Task description: Search the entries below for the word "frWire" and copy every line where it appears.

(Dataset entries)
/-- A FIN frame received on a port: the same rules for its fast sub-cycle (R184). -/
def execFinFrameRx (p : Nat) (fr : List Byte) (s : State) : Res :=
  if p ≥ nPort s ∨ !inRun s .lnkPort p then .next s
  else
    match rxKind fr 4 with
    | .badFcs => .next (rxDiscard s p fr .badFcs)
    | .bad => .next (rxDiscard s p fr .bad)
    | .other => .next s
    | .ok =>
      let q := frF fr 25 1
      let i := 4 * p + q
      let nf := nFast s p
      if q ≥ 4 ∨ !stConfigured s i ∨ stFinLen s i = 0 then .next (overSend s p)
      else if nf < 2 ∨ frF fr 24 1 ≥ nf then .next (overSend s p)
      else
        let t := period s 0
        let tf := t / nf
        let tj := ((now s + 4000) / tf + 1) * tf
        let k := tj / tf
        let seq := frF fr 22 2 * nf + frF fr 24 1
        let gap := (k + 65536 * nf - seq) % (65536 * nf)
        if gap ≠ 0 then .next (if gap < 32768 * nf then lateFrame s p else overSend s p)
        else if now s + s.tl.tFsl < tj then .next (overSend s p)
        else
          let slot := (((getPort s p).fslots.find? (fun x => x.1 == q)).map Prod.snd).getD 0
          if !inSlot s fr (tj - s.tl.tFsl + slot) p q (wire (finPayload s i)) then .next (overSend s p)
          else
            let (s1, high) := rxEpoch s i (frF fr 18 4)
            if high ∨ frF fr 30 2 ≠ stFinLen s i then .next s1
            else .next (setSta s1 i { getSta s1 i with fgot := some ((fr.drop 34).take (stFinLen s1 i)) })

/-! ## Acyclic responses (R193, R194, R196) -/

/-- The wire bytes of a received frame of which `fr` is what follows the SFD. -/
def frWire (fr : List Byte) : Nat := fr.length + 20

/-- The grant that covers an ARSP frame: its window, its station, and the bytes left of it. -/
def grantFor (s : State) (p q : Nat) (fr : List Byte) : Option (Nat × Nat × Nat) :=
  let len := (getPort s p).winLen
  (getPort s p).grants.find? (fun g =>
    g.2.1 == q && decide (g.1 ≤ now s - (fr.length + 8) * 80 + 250) && decide (now s ≤ g.1 + len + 250) &&
    decide (frWire fr ≤ g.2.2))

/-- A complete response to a request (R177, R187, R194, R201). -/
def respond (s : State) (p : Nat) (r : AReq) (result : Nat) (data : List Byte) : State :=
  let i := 4 * p + r.pos
  let s1 := setAq s p ((getPort s p).aq.filter (fun e => e.token != r.token))
  match r.cls with
  | 0 => if r.svc = 1 then identDone s1 i result data else paramDone s1 i result r.data.length
  | 1 =>
    if result = 0 then areqEnd s1 r 0 0 else areqEnd (unitErrAt s1 .lnkPort p 0x061C i []) r 0x1C result
  | _ =>
    if result ≠ 0 then areqEnd (unitErrAt s1 .lnkPort p 0x0617 i []) r 0x17 result
    else
      match r.call with
      | none => areqEnd s1 r 0 0
      | some c =>
        if r.svc = 4 then
          let (room, s2) := dsc s1 c 8 2
          let d := data.take room
          complete (wrBs s2 (c.addr + 0x20) d) c 0 d.length
        else complete s1 c 0 0

/-- An ARSP frame received on a port (R196): a part inside its grant, in order, of a request that was sent. -/
def execArspRx (p : Nat) (fr : List Byte) (s : State) : Res :=
  if p ≥ nPort s ∨ !inRun s .lnkPort p then .next s
  else
    match rxKind fr 6 with
    | .badFcs => .next (rxDiscard s p fr .badFcs)
    | .bad => .next (rxDiscard s p fr .bad)
    | .other => .next s
    | .ok =>
      let q := frF fr 25 1
      let i := 4 * p + q
      if q ≥ 4 ∨ !stConfigured s i then .next (overSend s p)
      else
        match grantFor s p q fr with
        | none => .next (overSend s p)
        | some g =>
          let v := getPort s p
          let s1 := setPort s p { v with grants := v.grants.map (fun x =>
            if x = g then (x.1, x.2.1, x.2.2 - frWire fr) else x) }
          let (s2, _) := rxEpoch s1 i (frF fr 18 4)
          let tok := frF fr 32 2
          match (getPort s2 p).aq.find? (fun e =>
              e.sent && e.pos == q && e.token == tok && e.svc == frF fr 30 1 && e.part == frF fr 36 1) with
          | none => .next (incF s2 LNK_P_CNT_BADFRM p)
          | some r =>
            let d := r.rsp ++ ((fr.take (fr.length - 4)).drop 38).take (frF fr 34 2)
            if frF fr 37 1 = 1 then
              .next (setPort s2 p { getPort s2 p with aq := (getPort s2 p).aq.map (fun e =>
                if e.token = r.token then { e with part := e.part + 1, rsp := d } else e) })
            else .next (respond s2 p r (frF fr 31 1) d)

/-! ## Acyclic requests and IOUT frames sent (R181, R192, R193, R195) -/

/-- The first cyclic launch of a port after now. -/
def nextCyclic (s : State) (p : Nat) : Nat :=
  let n := nFast s p
  if n < 2 then nextLaunch s
  else
    let tf := period s 0 / n
    min (nextLaunch s) (((now s + 4000) / tf + 1) * tf - 4000)

/-- The line is free and a frame of `w` wire bytes ends g before the next cyclic launch (R181). -/
def gapFor (s : State) (p w : Nat) : Bool :=
  decide ((getPort s p).busyTo ≤ now s) && decide (now s + w * 80 + lnkG ≤ nextCyclic s p)

/-- Credit allows a request (R193). -/
def creditFor (s : State) (p : Nat) (r : AReq) : Bool :=
  let v := getSta s (4 * p + r.pos)
  if r.cls = 0 then !(getPort s p).aq.any (fun e => e.cls == 0 && e.pos == r.pos && e.sent)
  else decide (v.sent.length < v.credit)

/-- The request that goes next: in class order, oldest first, passing over stations without credit (R192). -/
def nextReq (s : State) (p : Nat) : Option AReq :=
  [0, 1, 2, 3].findSome? (fun c => (getPort s p).aq.find? (fun e => e.cls == c && !e.sent && creditFor s p e))

/-- A queued acyclic request is sent when credit and a downstream gap allow (R181, R193). -/
def areqSend (p : Nat) (s : State) : State :=
  if p ≥ nPort s ∨ !inRun s .lnkPort p ∨ !outPath s ∨ !(getPort s p).iout.isEmpty then s
  else
    match nextReq s p with
    | none => s
    | some r =>
      if !gapFor s p (wire (areqSize r)) then s
      else
        let v := getPort s p
        let x := getSta s (4 * p + r.pos)
        let body := leBytes 1 r.pos ++ leBytes 1 r.svc ++ leBytes 2 r.token ++ leBytes 2 r.data.length ++
          leBytes 2 r.arg1 ++ leBytes 4 r.arg2 ++ r.data
        let s1 := setPort s p { v with
          tx := lineTx s p [scatyFrame s p 5 0 0 body], busyTo := now s + wire (areqSize r) * 80,
          aq := v.aq.map (fun e => if e.token = r.token then { e with sent := true, sentAt := now s } else e) }
        setSta s1 (4 * p + r.pos) { x with sent := x.sent ++ [tickNs s] }

/-- The entries of an IOUT frame, with the values R160 selects at its launch (R176). -/
def ioutBody (s : State) (chans : List Nat) : List Byte × State :=
  chans.foldl (fun (acc : List Byte × State) n =>
    let e := (getChan acc.2 n).latched
    match launchVal acc.2 n with
    | (none, s') => (acc.1, s')
    | (some r, s') =>
      let bit := e.raw = 8
      let v := if bit then (r % 2) * 2 ^ e.bitOfs else r
      (acc.1 ++ leBytes 2 e.byteOfs ++ leBytes 1 (rawSize e.raw) ++
        leBytes 1 (if bit then 2 ^ e.bitOfs else if rawSize e.raw = 1 then 255 else 0) ++ leBytes 8 v, s')) ([], s)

Result of the task:
def frWire (fr : List Byte) : Nat := fr.length + 20
    decide (frWire fr ≤ g.2.2))
            if x = g then (x.1, x.2.1, x.2.2 - frWire fr) else x) }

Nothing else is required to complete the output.